Accurate results for the calculation of quasiparticle energies in the GW approximation for 2D semiconductors can be obtained only by using very large k-point grids, making calculations computationally very demanding. We have provided here a technique based on a stochastic averaging and interpolation of the screened potential to accelerate the convergence of the self energy with respect to the q-point sampling. We have tested the proposed scheme for the calculation of the QP gap of three prototypical monolayer semiconductors: MoS2, hBN, and phosphorene. We find that grids such as 6 × 6 × 1, 6 × 6 × 1 and 8 × 12 × 1 are enough to obtain converged results for the fundamental gap up to 50 meV for MoS2, hBN, and phosphorene, respectively. These grids are 80, 40 and 20 times smaller than those required to achieve a similar accuracy when averaging only the bare coulomb potential (v-av method). Taking the k and q grids to be identical, G0W0 typically scales65 as \({N}_{k}^{2}\). When this is the case, with the proposed method the computational cost of a G0W0 calculation is reduced by at least two orders of magnitude, without loss of accuracy. The proposed W-av method is able to describe the anisotropy of the screened potential at different levels of approximations, and differently from other methods recently proposed does not rely on any sub-sampling of the BZ.

The possibility to extend the present methodology to metals and systems with different dimensionalities (1D or 3D) is envisaged and will be explored in a future research.


Computational details

DFT calculations were performed using a plane wave basis set as implemented in the Quantum ESPRESSO package66, and using the Perdew-Burke-Ernzerhof (PBE) exchange-correlation functional67. We have considered supercells with an interlayer distance L = 10 Å for MoS2 and L = 15 Å for hBN and phosphorene, which are enough to obtain converged results with respect to the cell size, in agreement with ref. 35. The kinetic energy cutoff for the wavefunctions was set to 60 Ry and we adopted norm-conserving pseudopotentials to model the electron-ion interaction.

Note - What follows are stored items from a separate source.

-- ==== Sys2Proof/Machine/Sample.lean ====
section
/-! DEFINITION. The sample pipeline: the order of samples, packing, the batch buffer, its run and its posts (R277 to R291), and the
producers' taking of buffers (R264). -/
namespace Sys2Proof.Machine
open Sys2Proof

/- The order of samples (R279). -/

/-- The smallest k with n ≤ 2^k. -/
def ceilLog2 (n : Nat) : Nat := if n ≤ 1 then 0 else Nat.log2 (n - 1) + 1

/-- The six round keys. -/
def roundKeys (seed epoch : Nat) : List Nat :=
  (List.range 6).map fun r => leNat ((sha256 (leBytes 8 seed ++ leBytes 4 epoch ++ leBytes 1 r)).take 8)

/-- The mixing function on 64 bits. -/
def mix64 (x : BitVec 64) : BitVec 64 :=
  let x := (x ^^^ (x >>> 30)) * 0xBF58476D1CE4E5B9#64
  let x := (x ^^^ (x >>> 27)) * 0x94D049BB133111EB#64
  x ^^^ (x >>> 31)

/-- One Feistel network of half width h. -/
def feistel (x h : Nat) (keys : List Nat) : Nat :=
  let p := keys.foldl (fun (p : Nat × Nat) k =>
    (p.2, p.1 ^^^ ((mix64 (BitVec.ofNat 64 p.2 ^^^ BitVec.ofNat 64 k)).toNat % 2 ^ h))) (x / 2 ^ h, x % 2 ^ h)
  p.1 * 2 ^ h + p.2

/-- Cycle walking until the number lies below n. -/
def walk (n h : Nat) (keys : List Nat) : Nat → Nat → Nat
  | 0, x => x
  | fuel + 1, x => if x < n then x else walk n h keys fuel (feistel x h keys)

/-- π(i): the sample at position i of an epoch of n samples. -/
def samplePi (i n seed epoch : Nat) : Nat :=
  let h := max 1 ((ceilLog2 n + 1) / 2)
  let keys := roundKeys seed epoch
  walk n h keys (2 ^ (2 * h)) (feistel i h keys)

/- Configuration (R283, R287, R288). -/

def State.spRows (s : State) : Nat := bits (s.reg .spShape) 31 24
def State.spRowLen (s : State) : Nat := bits (s.reg .spShape) 23 0
def State.spSegMax (s : State) : Nat := bits (s.reg .spShape) 47 32
def State.spImgSlots (s : State) : Nat := bits (s.reg .spShape) 55 48
def State.spClaim (s : State) : ClaimId := Fin.ofNat 16 (bits (s.reg .spTarget) 12 9)
def State.spQueue (s : State) : BoughId × HqPos := (Fin.ofNat 4 (bits (s.reg .spTarget) 8 7), Fin.ofNat 32 (bits (s.reg .spTarget) 4 0))

/-- Offsets of the segment entries and of the image slots, and the end of the batch buffer (R283). -/
def State.spEntries (s : State) : Nat := (64 + 10 * (s.spRows * s.spRowLen) + 63) / 64 * 64
def State.spImages (s : State) : Nat := (s.spEntries + s.spRows * s.spSegMax * 16 + 2047) / 2048 * 2048
def State.spEnd (s : State) : Nat := s.spImages + s.spImgSlots * s.regN .spImgStride

/-- A range the pipeline may read: DRAM of the claim, the grove window, or the outbound row (R277, R288). What of it lies in the slot of this
part's own member is this part's DRAM (R33). -/
def State.spRange (s : State) (a n : Nat) : Bool :=
  let own := 0x10000000000 + s.member * 0x2000000000
  let lo := max a own
  let hi := min (a + n) (own + 0x2000000000)
  s.rangeGrants s.spClaim a n true false || inPcieRow a n ||
  (0x10000000000 ≤ a && a + n ≤ 0x30000000000 && (hi ≤ lo || s.rangeGrants s.spClaim (lo - own) (hi - lo) true false))

/-- The codes of a start (R288). -/
def spStartCodes (s : State) : List Nat :=
  let rows := s.spRows
  let len := s.spRowLen
  let (b, q) := s.spQueue
  let x := s.hq b q
  let n := s.regN .spSampleCount
  codeIf (rows < 1 || 64 < rows || len < 64 || 65536 < len || len % 64 ≠ 0 || s.spSegMax < 1 || 4096 < s.spSegMax || 64 < s.spImgSlots ||
    n < 1 || 2 ^ 40 < n || n ≤ s.regN .spStartPos || (s.spImgSlots ≠ 0 && s.regN .spImgStride % 2048 ≠ 0) ||
    (x.bound && x.stride < s.spEnd) ||
    !s.spRange (s.regN .spIndexBase) (16 * n) || !s.spRange (s.regN .spStoreBase) (s.regN .spStoreSize)) 0xA300 ++
  codeIf (s.sample.state ≠ .stopped || !s.ready rSample || !x.bound || x.claim ≠ s.spClaim) 0xA400

/-- Change the pipeline. -/
def State.updSp (s : State) (f : SamplePipe → SamplePipe) : State := { s with sample := f s.sample }

/-- A batch is begun at a position. -/
def SamplePipe.open (p : SamplePipe) (pos : Nat) : SamplePipe :=
  { p with pos := pos, firstPos := pos, row := 0, fill := 0, imagesTaken := 0, segs := [], buffer := none, closed := false }

/-- SP_START (R288). -/
def spStartFx (s : State) : State :=
  s.updSp fun _ => ({ state := .running, epoch := (s.reg .spEpoch).setWidth 32 : SamplePipe }).open (s.regN .spStartPos)

/-- The buffer in build returns to FREE. -/
def State.spRelease (s : State) : State :=
  let (b, q) := s.spQueue
  match s.sample.buffer with
  | some i => (s.freeFilling b q i).updSp fun p => { p with buffer := none }
  | none => s

/-- The run stops (R285, R289, R291). -/
def State.spStops (s : State) (reason : Nat) : State :=
  s.spRelease.updSp fun p => { p.open p.pos with state := .stopped, stopReason := reason, stopAsked := false }

/-- SP_STOP (R289): the batch in build is finished first; with none in build the run stops at once. -/
def spStopFx (s : State) : State :=
  if s.sample.state = .stopped then s
  else if s.sample.segs = [] && !s.sample.closed then s.spStops 1
  else s.updSp fun p => { p with stopAsked := true, state := if p.state = .waiting then .waiting else .stopping }

/-- The codes of a write to sp_control (R288, R289). -/
def spControlCodes (v : Nat) (s : State) : List Nat := if v = 1 then spStartCodes s else codeIf (v ≠ 2) 0xA300
def spControlFx (v : Nat) (s : State) : State := if v = 1 then spStartFx s else spStopFx s

/-- The codes of a write to a configuration object (R287). -/
def spCodes (o : Ob) (v : Nat) (s : State) : List Nat :=
  codeIf (s.sample.state ≠ .stopped) 0xA400 ++
  match o with
  | .spShape => codeIf (nbits v 63 56 ≠ 0) 0xA300
  | .spTarget => codeIf (nbits v 31 14 ≠ 0 || nbits v 6 5 ≠ 0) 0xA300
  | _ => []

/-- sp_status as it reads (R287). -/
def SamplePipe.status (p : SamplePipe) : Nat := p.epoch.toNat * 2 ^ 32 + p.stopReason * 16 + p.state.code

/- Reads (R277, R291). -/

/-- An answer from outside the part: the bytes, whether the read fails and in which of the ways it can, are free. -/
def State.farRead (s : State) (ways : List MemFail) (n : Nat) : Except MemFail (List Byte) × State :=
  let (bad, s) := s.drawChoice
  if bad then
    let (w, s) := s.drawWord
    (.error (ways.getD (w.toNat % ways.length) .access), s)
  else
    let (bs, s) := s.drawBytes n
    (.ok bs, s)

/-- A read of the index or the store: through the grove window a peer answers (R534), through the outbound row the PCIe port (R543). -/
def State.spRead (s : State) (a n : Nat) : Except MemFail (List Byte) × State :=
  match s.region a with
  | .grove m _ =>
    let conf := (s.claimState s.spClaim).confidential && !(s.reg .peerClaims m.val).getLsbD s.spClaim.val
    if conf then (.error .access, s)
    else if (s.linkTo m.val).isNone then (.error .fenced, s)
    else s.farRead [.access, .lost, .fenced, .uncorrectable] n
  | .pcie off => if s.pcieUp off then s.farRead [.access, .uncorrectable] n else (.error .fenced, s)
  | .dram d => s.readMem (.codec s.spClaim) d n
  | _ => (.error .unmapped, s)

/-- A failed check ends the run with the batch unposted (R34, R291). -/
def State.spFault (s : State) (a : Nat) : State := (s.spStops 3).logEngine 0x4200 6 a

/-- An index entry (R277). -/
structure SpEntry where
  crc : Nat
  tokens : Nat
  kind : Nat
  length : Nat
  offset : Nat

def spEntryOf (bs : List Byte) : SpEntry :=
  let v := leNat bs
  ⟨nbits v 127 96, nbits v 95 80, nbits v 79 72, nbits v 71 40, nbits v 39 0⟩

/-- A sample that its entry makes corrupt (R282). -/
def State.spIndexBad (s : State) (e : SpEntry) : Bool :=
  1 < e.kind || e.offset % 64 ≠ 0 || (e.kind = 0 && e.length ≠ 4 * e.tokens) || s.regN .spStoreSize < e.offset + e.length

/-- The image of a record, as its slot receives it; one that R317 or R321 refuses, or that its slot does not hold, is none (R282, R283). -/
def State.spImage (s : State) (jpeg : List Byte) : Option (List (Nat × List Byte)) :=
  match Config.decoded 2 0 false false jpeg, Config.unsupported 2 jpeg with
  | ((w, h, fmt, _, bs) :: _, none), none =>
    let f := picFmt 2 fmt
    if 8192 < w || 8192 < h || s.regN .spImgStride < 2048 + levelSize f w h then none
    else
      let p : Picture := ⟨w, h, f, bs⟩
      some ((0, frameHeader 0 0 0 0 false w h 1 f) :: p.rows)
  | _, _ => none

/-- What a record gives: the tokens and the image, or the reason of a drop; an uncorrectable error drops the sample with reason CRC
(R343). -/
def State.spRecord (s : State) (e : SpEntry) : Except MemFail (Except Nat (List (BitVec 32) × List (Nat × List Byte))) × State :=
  if s.spIndexBad e then (.ok (.error 3), s)
  else
    match s.spRead (s.regN .spStoreBase + e.offset) e.length with
    | (.error .lost, s) => (.ok (.error 4), s)
    | (.error .uncorrectable, s) => (.ok (.error 1), s)
    | (.error f, s) => (.error f, s)
    | (.ok bs, s) =>
      if (crc32c bs).toNat ≠ e.crc then (.ok (.error 1), s)
      else
        let toks := (List.range e.tokens).map fun i => BitVec.ofNat 32 (leAt bs (4 * i) 4)
        if e.kind = 0 then (.ok (.ok (toks, [])), s)
        else
          match s.spImage (bs.drop (4 * e.tokens)) with
          | some im => (.ok (.ok (toks, im)), s)
          | none => (.ok (.error 2), s)

/- Packing (R280 to R282). -/

/-- Where a sample of so many slots goes: the row and the fill, or nowhere in this batch. -/
def State.spPlace (s : State) (tokens : Nat) : Option (Nat × Nat) :=
  let p := s.sample
  let inRow := (p.segs.filter fun g => g.row = p.row).length
  if p.fill + tokens ≤ s.spRowLen && inRow < s.spSegMax then some (p.row, p.fill)
  else if p.row + 1 < s.spRows then some (p.row + 1, 0)
  else none

/-- A sample takes its place. -/
def State.spPut (s : State) (row fill : Nat) (g : SpSeg) : State :=
  let n := s.regN .spSampleCount
  let s := s.updSp fun p =>
    { p with row := row, fill := fill + g.span, segs := p.segs ++ [g], pos := p.pos + 1, closed := p.pos + 1 == n,
             imagesTaken := if g.imageTaken then p.imagesTaken + 1 else p.imagesTaken }
  if g.reason = 0 then s else s.bump .spDropped

/-- A sample of no tokens takes its place, marked with the reason of its drop; where no row has a place, it closes the batch. -/
def State.spEmpty (s : State) (k reason : Nat) : State :=
  match s.spPlace 0 with
  | none => s.updSp fun p => { p with closed := true }
  | some (row, fill) => s.spPut row fill ⟨row, fill, [], 0, none, false, reason, k⟩
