-- ==== Sys2Proof/Safety.lean ====
section
/-! DEFINITION. What the statements speak of: when a write of a dictionary object passes the dictionary's own checks, how an applied
write is counted, and the invariants that every step keeps. -/
namespace Sys2Proof.Safety
open Sys2Proof Sys2Proof.Machine

/-- Requester r may write v to object o (a, b, k) now: its port serves, its layout has the object (R438), and none of the checks of R409
that are the same for every object refuses (the unit is present, the port's column, the length, the type, the crown's state, the foreman
that serves). The object's own conditions are stated beside it. -/
abbrev Writes (s : State) (r : Requester) (o : Ob) (a b k : Nat) (v : Word) : Prop :=
  s.serves r = true ∧ s.named (reqNum r) o a b k = some ⟨⟨o, a, b, k⟩, none⟩ ∧ s.writeCodes r (o.index a b) 0 ⟨⟨o, a, b, k⟩, none⟩ v = []

/-- Requester r may open a range of, or commit to, object o (a, b, k) now: what is the same for every object (R409, R419). -/
abbrev Commits (s : State) (r : Requester) (a : BlockArgs) (t : Target) (commit : Bool) : Prop :=
  s.serves r = true ∧ s.target (reqNum r) a.idx.toNat a.sub.toNat = some t ∧ s.blockCodes r commit a t = [] ∧
  (s.port r).blk.state ≠ .busy

/-- The requester's DONE count has risen by one, and no other field of any port has changed (R418). -/
abbrev Counted (s t : State) (r : Requester) : Prop :=
  t.ports = upd s.ports (reqNum r) fun p => { p with done := p.done + 1 }

/-- Every plain register and counter of the dictionary reads as before, but for those of the keys listed. -/
abbrev KeepsRegs (s t : State) (keys : List Nat) : Prop := ∀ (o : Ob) (a b k : Nat), o.key a b k ∉ keys → t.reg o a b k = s.reg o a b k

/-- No request for a buffer of the queue has waited longer than the producer's, another producer's or a job's (R265, R268). -/
abbrev Oldest (s : State) (p : Producer) (b : BoughId) (q : HqPos) : Prop :=
  (s.asking b q).takeWhile (fun a => a.1 ≠ p) = [] ∧
  ∀ j ∈ s.reserving b q, (((s.asking b q).find? fun a => a.1 = p).map (·.2)).getD s.hub.nextOrder ≤ j.order

/-- Memory is in its canonical form. -/
abbrev MemOk (s : State) : Prop := s.mem.wf = true

/-- Readiness bits stand only for functions present in the grade (R37). -/
abbrev ReadyOk (s : State) : Prop :=
  s.readiness &&& ~~~(presentReady s.grade) = 0 ∧ s.readyFailed &&& ~~~(presentReady s.grade) = 0

/-- The Burlyn port holds at most 16 posted frames (R417). -/
abbrev PostedOk (s : State) : Prop := (s.port .burlyn).posted.length ≤ 16

end Sys2Proof.Safety
end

G0W0 calculations were performed with the Yambo package40,41. In the calculations reported in Figs. 1, 35, we used a cutoff of 5 Ry for the size of the dielectric matrix, including up to 400 states in the sum-over-state of the response function. The same number of states has been employed in the calculation of the correlation part of the self energy. To accelerate the convergence with respect to the number of empty states we have used the algorithm described in refs. 41,68. Despite the cutoff used to represent the dielectric matrix is not enough to provide highly converged QP properties, it is sufficient to provide accurate convergence trends with respect to the q-sampling. In the calculations reported in Table 1, we included up to 600 states for MoS2 and phosphorene, while 1200 for hBN, both in the response function and in the Green’s function, with a size of the dielectric matrix of 25 Ry. We employed k-point grids of 9 × 9 × 1, 12 × 12 × 1, and 10 × 14 × 1 for MoS2, hBN and phosphorene, respectively.